Семён Семёнович слышал слова Кудрявцева о спортсменстве…

– Вообще не понимаю, как ты так можешь… Вопрос поставлен слишком принципиально. Да и вообще! Вместо частного, у нас получится общественное собрание! Мы постановим резолюцию!

– Ну, да! Ну, да! – тоном всё того же добродушия продолжал Пётр Петрович. – Вместо того, чтоб обсуждать, рассуждать, выкрикнем: «прямой, равной, тайной подачи голосов». Кто-нибудь предложит эту «резолюцию». Кто против неё? Вот и весь результат совещания! Тогда нечего советоваться! Не о чем думать, говорить, спорить! Все на этом пункте согласны! Достаточно собраться, крикнуть хором, – как солдаты кричат: «рады стараться!» – «всеобщей, прямой, тайной подачи голосов» – и разойтись. Дело сделали! И в десять минут!

– Ну, да! Ну, да! – наскакивал Семён Семёнович. – «Всеобщей, тайной, равной подачи голосов». А ты, что же, против этого? Ты против?

– Ты, мой друг, хорошему самовару подобен! – улыбаясь отступал от него Пётр Петрович. – Мы ведь тебя знаем. Ты как «поставил» себя лет двадцать тому назад, так и не прокипаешь. То ты кипел, что всё зло России в золотой валюте, и от всякого встретившегося и подвернувшегося требовал серебряной валюты. То вдруг закипел, что вся гибель России от необразования. И всех, как паром, шпарил: «России нужны школы! России нужны школы!» Так что от тебя знакомые бегать начали. Вдруг ты при них этакую Америку откроешь! Каждому человеку обидно, если ему такую вещь, как для него новость, сообщают. То вдруг про народное образование, слава Богу, забыл, но зато про тотализатор вспомнил: «Уничтожить тотализатор!» И чтобы завтра же у тебя, чтоб всё завтра до полудня было. Теперь ты «всеобщей, тайной, прямой подачи голосов» с таким же жаром требуешь, как вчера только закрытия тотализатора. Это, конечно, очень похвально с твоей стороны. Что ты такой хороший самовар! Но только зачем же ты на людей наскакиваешь? Поверь, ей Богу, не хуже тебя знаю, что Монт-Эверест – самая высокая гора в мире…
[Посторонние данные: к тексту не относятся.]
-- ==== Sys2Proof/Tests/Slice0.lean ====
section
/-! SUPPORT. Tests of the model: the checks of well-formedness, the worked examples of the spec, and for every statement
with hypotheses states and operands that meet them, clause by clause. -/
namespace Sys2Proof.Tests
open Sys2Proof.Machine
set_option Elab.async false

/-! ### Well-formedness -/

/-- Commands of the table with every operand in range, part 0. -/
theorem test_well_formed0 : ([
  .dictWrite .host false 4096 0 0, .rcReadClear .host ⟨.primary, true⟩ 4096 0,
  .clrViewWrite .host .primary false 4096 0 0, .dictRead64 .host false 4096 0, .dictWrite64 .host false 4096 0 0,
  .pllLock 0 0, .ckPtLoad .host 0, .ckSnapshot .host 0, .clrInhibit .host, .dlFreeze .host false, .refLoss 0,
  .refReturn 0, .holdoverExpired 0, .pllUnlock 0, .divFault 0, .lockLossTimeout 0, .pcieRefLoss 0, .rtcXtalLoss 0,
  .ringInputUp 0, .ringInputDown 0, .electionStart 0, .reform .host, .electCellRx 0 0 0 0 0 0 0,
  .enumCellRx 0 0 0 0 0 0 0, .rosterCellRx 0 0 0 0 0 0 0 0 0, .timeCellLaunch 0, .timeCellRx 0 0 0 0 0 0 0 0 0 0 0,
  .ringHoldoverEnter 0, .ringHoldoverExpiry 0, .ringBreakDetect 0, .echoLaunch 0, .echoCellRx 0, .echoMarkRx 0 0,
  .echoTimeout 0, .cellRxError 0, .actionCellRx 0 0 0 0 0 0 0 0 0 0 0 0 0, .slowCellRx 0 0 0 false 0 0 0 0,
  .slowCellRepeat 0, .slowRxExpiry 0 0, .faultCellRx 0 0 0 0 0 0 0 0, .actionFieldWrite .host 0 0 0,
  .actionEnterLocal .host 0, .actionEnterRing .host 0, .actionCancel .host 0, .proposeTimeout 0 0,
  .reservedExpiry 0 0, .actionTrigger 0 0, .piEdgeCounted 0 0 0 0, .piHallChange 0 0 0 0, .piGlitch 0 ⟨0, 0, 0⟩,
  .piZEdge 0 false ⟨0, 0, 0⟩ 0, .piWireDisagree 0 0 ⟨0, 0⟩, .piInvalidHall 0 0, .piSpeedUpdate 0 0, .piStopped 0 0,
  .piCountWrite .host 0 0, .piConfigWrite .host 0 0, .clrFault .host 0, .clrUncertain .host 0, .msEnable .host 0 0,
  .msDisable .host 0 0, .relayPulseEnd 0 0 0, .inTailWrite .host 0, .inRun .host 0,
  .waybillSlotRead (List.replicate 128 0), .slotFetchError 0 0, .jobOpen, .jobTableReadDone [], .band,
  .bandCopyDone [], .intakeReadFail 0 0, .jobClose, .repeatJob, .nop, .release, .waitJobEnd, .waitSpaceEnd,
  .resume .host, .skip .host, .inJobAbort .host 0] : List Instr).all Instr.wellFormed = true := by
  decide +kernel

/-- Commands of the table with every operand in range, part 1. -/
theorem test_well_formed1 : ([
  .jobEnterRunning, .pauseStep 0, .bsTrainDone false 0, .bar2Access false 0 [] 0 0, .unpackerLine 0 0 0,
  .screenLine 0, .scrCommitLine .host 0, .scrCommitBand .host 0, .scrCopyDone 0, .scrMaskCmdMask .host 0 0,
  .scrMaskCmdUnmask .host 0 0, .scrCompWrite .host 0 0 0, .lodgeLine 0, .lineRelease 0 0 0, .slowHoldExpiry 0 0,
  .lgSlowHost .host 0, .lgControl .host 0 0, .lineFix 0 0, .predStall 0 0, .rotationStart 0 0, .rotationEnd 0 0,
  .arm .host 0, .disarm .host 0, .ttControl .host 0 0, .offsetWrite .host 0 false 0, .bringup .host 0 0,
  .retire .host 0 0, .clrRetire .host 0 0, .lineFrameSend 0 0, .ackRx 0 0 0 0, .nakRx 0 0 0 0 0, .ackTimeout 0 0 0,
  .readDataRx 0 0 0 0 0, .writeDoneRx 0 0 0 0 0, .statusRx 0 0 0 0, .trainResultRx 0 0 0 0 0 0, .cmdDoneRx 0 0 0 0 0,
  .retError 0 0, .cmdTimeout 0 0, .headSilent 0 0, .hpRcRead .host 0, .hpRcWrite .host 0, .lineLatch 0 0,
  .hpPtCommitLine .host 0, .hpPtCommitBand .host 0, .pgConversionDue 0 0, .pgVStale 0 0, .pgClampTimeout 0 0,
  .pgRampTimeout 0 0, .hpenOff 0 0, .pgEnable .host 0 false, .pgClrFault .host 0 0, .pgClrStats .host 0 0,
  .warmPulseDue 0 0, .rollIdleDue 0 0, .tempReadingDue 0 0, .tempAgeExpiry 0 0, .clrBroken .host 0 0 none,
  .clrSnsFault .host 0 0 none, .hpRankSet .host 0 0, .recWriteRequest .host 0, .recWriteCancel .host 0,
  .recWriteStart 0 0, .hpTwinWrite .host 0 0, .twinTakeOver .host 0, .twinHandBack .host 0,
  .senseConversionDone 0 0 0, .senseDeadline 0, .senseHoldCut 0 0, .senseConvTimeout 0 0, .refFault 0,
  .refFaultClear 0, .dieReadingDue 0, .calStart .host, .delayLineCalDone 0 (List.replicate 8 0) 0,
  .sbStoreSave .host, .sbStoreLoad .host, .sbHostCmd .host 0, .clrRetired .host, .sbClrStats .host] : List Instr).all Instr.wellFormed = true := by
  decide +kernel

/-- Commands of the table with every operand in range, part 2. -/
theorem test_well_formed2 : ([
  .mtStart .host 0, .mtAbort .host 0, .spitRotationDue 0 0 0, .mtDwellExpiry 0 0, .mtCappedClr .host 0,
  .axEnable .host 0 false, .axStopDisable .host 0, .axDecelStop .host 0, .axHalt .host 0, .axClearHalt .host 0 false,
  .axClearUncertain .host 0, .axMvPush .host 0, .axPosWrite .host 0 0, .profileStep 0, .bdLoopCycle 0,
  .followErrorTimeout 0 0, .axIgEnable .host 0, .axIgRelease .host 0, .axIgStop .host 0, .axIgHalt .host 0,
  .axIgPush .host 0, .chopTrip 0 0 ⟨0, 0⟩, .chopOfftimeEnd 0 0 0, .pwmPeriodStart 0 0, .holdDelayExpiry 0 0,
  .bridgeFault 0 ⟨0, 0⟩, .fltGlitch 0 ⟨0, 0⟩, .ocTrip 0 0 ⟨0, 0⟩, .openPhase 0 0 0, .stepLagTimeout 0 0,
  .monConversionDue 0 0, .nmtStart 0, .nmtStop 0, .nmtEnterPreOperational 0, .nmtResetNode 0,
  .nmtResetCommunication 0, .heartbeatProduce 0, .heartbeatRx 1 0, .heartbeatLoss 0 0,
  .usdoDownloadInit 0 0 0 0 false 0 [] false 0, .usdoDownloadSegment 0 false [] false 0,
  .usdoUploadInit 0 0 0 0 false 0, .usdoUploadSegment 0 false false 0, .usdoTimeout 0 0, .rpdoRx 0 [] 0,
  .rpdoTimeout 0 0, .tpdoTransmit 0 false 0, .tpdoEventTimer 0 false 0, .syncRx 0 0, .syncTimeout 0, .timeRx 0 0 0,
  .emcySend 0, .emcyHistoryClear .host, .canBusOff 0 0 0 0, .canBusRecovered 0 0, .canRxOverrun 0 0,
  .canEnableWrite .host 0 0, .irqVecWrite .host 0 0, .eventRoute 0, .msixSend ⟨[], []⟩ false 0, .qEnWrite .host 0,
  .dmaStart .host 0, .dmaStop .host 0, .dmaResume .host 0, .dmaSkip .host 0,
  .dmaDescLoaded 0 (List.replicate 64 0) 0, .dmaDescDone 0 [] 0, .dmaAccessFail 0 0 3 false [] 0, .pcieReset 0,
  .pcieLinkUp 0, .modeCmdBoot .host, .modeCmdConfigure .host, .modeCmdStandby .host, .modeCmdReady .host,
  .modeCmdPrint .host, .modeCmdService .host, .modeCmdSafe .host, .modeCmdReset .host, .modeChangeDone 0,
  .powerOn false 0] : List Instr).all Instr.wellFormed = true := by
  decide +kernel

/-- Commands of the table with every operand in range, part 3. -/
theorem test_well_formed3 : ([
  .resetPin 0, .resetRelease 1 0, .inhibitSetFire .host, .inhibitSetMotionStop .host, .inhibitSetMotionOff .host,
  .inhibitClrHost .host, .inhibitClrPin .host, .inhibitClrRing .host, .fireInhibitAssert 0, .pinReleaseExpiry ⟨0, 0⟩,
  .busWarnTrip 0, .busWarnRelease 0, .busResetTrip 0, .supplyConversionDue 0 0, .curfewHoldExpiry 0, .sagTimeout 0,
  .supplyHighRelease 0, .suClrStats .host 0, .clrPgOv .host 0, .clrShutdown .host 0, .clrDieMax .host 0, .dieTrip 0,
  .mainPowerLost 0, .mainPowerBack 0, .backupPor 0, .rtcLoad .host, .rtcSecRead .host, .rtcAlarm 0, .wakeClr .host,
  .vbatMeasure 0 0 0, .chargeFull 0, .chargeTimeout 0, .cellRemoved 0, .chgRestart .host, .jnlClear .host,
  .bkJnlSelect .host 0, .bkJnlHost .host 0, .bkGaugeSet .host 0, .bootSequence [] false 0, .btRecoveryCmd .host 0,
  .softReset .host, .btWdtKick .host, .watchdogExpiry 0, .qspiRead .host, .qspiProgram .host, .qspiErase4k .host,
  .qspiErase64k .host, .qspiOpDone 0 0, .otRowRead .host [], .otRowBurn .host, .otRescan .host [], .otLock .host,
  .otpBurnDone [] 0, .lcToVendorTest .host, .lcToProvision .host, .lcToField .host, .lcToReturn .host,
  .lcToScrapped .host, .fiKey .host 0, .fiArm .host, .fiCancel .host, .fiInject 0 0 false 0,
  .rootLockRegained false 0, .rtcXtalRestored 0, .trainingTimeout 0 0, .wireDisagreementHeld 0 0 0,
  .invalidHallHeld 0 0, .wireAgreementRestored 0 0 ⟨0, 0⟩, .deepSpacingDue 0 0 0] : List Instr).all Instr.wellFormed = true := by
  decide +kernel
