-- ==== Sys2Proof/Machine/Jumps.lean ====
section
/-! DEFINITION. JT and JF (spec 42_jumps). -/

namespace Sys2Proof.Machine

/-- The end of a jump: a taken jump checks its target and writes `ip`, faulting with `ip` still at the jump; a jump not
taken advances by 3 and does not look at its target (R82, R83, R84). -/
def branch (s : State) (r : Run) (e : Engine) (taken : Bool) (target : Int) : Out :=
  if taken then
    match checkAddr s.cfg target with
    | .error f => .next (s.takeFault r e f)
    | .ok n => .next (s.goOn r { e with ip := n })
  else .next (s.goOn r (e.advance 3))

/-- JT: jump if the condition is not zero (R83). -/
def execJt (c t : Operand) (s : State) : Out :=
  s.decodeThen (jumpOperands c t) fun r e v => branch s r e (decide (v.1 ≠ 0)) v.2

/-- JF: jump if the condition is zero (R84). -/
def execJf (c t : Operand) (s : State) : Out :=
  s.decodeThen (jumpOperands c t) fun r e v => branch s r e (decide (v.1 = 0)) v.2

end Sys2Proof.Machine
end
– Чимборасо! – со злостью крикнул Семён Семёнович.

– Ну, извини, Чимборасо. Но я ведь не бегаю, не брызжу слюнями, не кричу на истошный голос: «Чимборасо – самая высокая гора на свете!»

Все кругом улыбались.

Улыбался и Пётр Петрович, но почему-то – почему, он сам не знал – опасливо посматривал в сторону, где сидел новый человек из губернии – Зеленцов.

Зеленцов, человек с большой кудрявой головой, с кудрявой бородой, с пасмурным лицом, в очках, не улыбался.

Он, не отрываясь, медленно пил стакан чаю и, не отрываясь, пасмурно глядел в упор на Петра Петровича.

И от этого взгляда – он сам не понимал. почему – Петру Петровичу становилось неловко.

Его почему-то как-то волновал Зеленцов.

– Ну, да! Ну, да! Смейся! – размахивал руками Семён Семёнович.

– Да я не сержусь на тебя! – с улыбкой сказал Пётр Петрович, чтоб сгладить резкость отзыва. – Не сержусь, что ты на меня так наскакиваешь. Я знаю, что ты парень хороший, и убеждений держишься всегда самых лучших, – первый сорт убеждений! А налетаешь на меня, чуть не городовым обозвал, – просто… вихрь! В вихре ничего не разберёшь. Родного брата не отличишь!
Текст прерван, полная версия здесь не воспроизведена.